You know that moment when you sneak a piece of still-hot bacon from the kitchen counter, your fingers burning, and you shove it in your mouth before anyone sees? That joy—stolen, hot, forbidden—is exactly what my children will never know.
I’m not just talking about bacon. I’m talking about a whole catalog of childhood experiences that were born from scarcity, effort, and the simple reality of living close to food, fire, and family. The kind of joy that came because things were hard, not in spite of it.
Think about the way we used to fan a fire—frantically, with a palm leaf, until the flames caught. The moment the fire roared back to life felt like a personal victory. Now? We press a button. No sweat, no waiting, no triumph.
We picked eggs from the henhouse and gulped them raw—still warm. We stole spoonfuls of boiling bean paste, salty and spicy, because there was no other snack. We roasted peanuts in the embers of a fire built with our own hands. We sat for hours, bored and restless, until a neighbor yelled, and suddenly we were all running across muddy fields to pick wild herbs.
The best memories weren’t made possible by abundance. They were made necessary by scarcity.
Today, a child’s happiness is engineered. It’s a curated experience—a trip to Disney, a new iPhone, a scheduled playdate with activities designed by adults. But the joy we remember came from nothing. It came from a broken fan, a stolen piece of fruit, a head full of dandelion seeds blown into the wind.
That’s the twist: the conditions we now call “poor” or “inconvenient”—no air conditioning, limited snacks, manual chores—paradoxically created immersive, unforgettable joy. The inconvenience forced us to wait, to work, to collaborate. It turned a bowl of bean soup into a celebration. It turned a summer afternoon into an epic adventure because we had to invent one.
You cannot replicate the joy of waiting by giving a child everything they want immediately.
Most people focus on the lost activities—the fishing in polluted rivers, the stealing of half-cooked eggs, the sleeping on rooftops. They call it nostalgia. But the deeper loss is the necessity of patience, of physical effort, of unstructured time—elements that cannot be bought or recreated by any “retro” product or curated experience.
I remember drying sweet potatoes on the roof. My mother would spread them out in the sun, and I would steal them before they were fully dried—chewy, sweet, half-done. I kept grabbing them until she noticed and laughed. Now, my children go to the pantry and grab a vacuum-sealed packet. No waiting. No stealing. No story.
We have traded the joy of almost having for the comfort of always having. And in that trade, something essential has evaporated.
The remedy isn’t to go back to poverty. It’s to recognize that joy isn’t a function of abundance—it’s a function of the relationship between effort and reward. The more we remove effort, the less we feel reward. The more we sanitize childhood, the less we experience its raw texture.
A child who has never stolen a hot piece of bacon from the kitchen counter has missed a core human experience.

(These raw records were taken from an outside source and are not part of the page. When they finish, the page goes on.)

-- ==== Sys2Proof/Machine/Core.lean ====
section
/-! DEFINITION. The machine as the host runs it. -/

noncomputable def Sys2Proof.core : Host.Core :=
  { State := Sys2Proof.Machine.State, Fault := Sys2Proof.Machine.Fault, Refusal := Sys2Proof.Machine.Refusal,
    step := Sys2Proof.Machine.step, reset := Sys2Proof.Machine.State.reset }
end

So maybe the next time your son or daughter whines about boredom, don’t hand them an iPad. Let them be bored. Let them fan a fire. Let them burn their fingers. Because the greatest joy is not in having everything—it’s in making something from nothing, and knowing you earned it.
That joy is disappearing. But it doesn’t have to be forgotten.
FAQ
Q: Isn't this just romanticizing poverty and hard times?
A: No. It's about recognizing that convenience has a hidden cost. The point isn't to glorify hardship, but to question whether we've traded genuine, earned joy for passive consumption. You can create those conditions of effort and patience in any era—you just have to intentionally resist the easy button.
Q: So should we force our kids to do manual chores and forbid tablets?
A: Not exactly. The goal isn't to mimic the past, but to restore the balance. Give children opportunities to wait, to work for rewards, to be bored and create their own fun. A tablet isn't evil—but if it replaces every moment of friction, it steals the chance for deep satisfaction.
Q: But today's kids have different kinds of joy—virtual worlds, online friends, instant access. Isn't that just as valid?
A: Valid, yes. But different in quality. Digital joy is often passive and algorithm-driven; it doesn't require patience, physical effort, or real collaboration. The risk is a generation that feels only the surface of pleasure, never the depth that comes from struggle and shared, imperfect moments.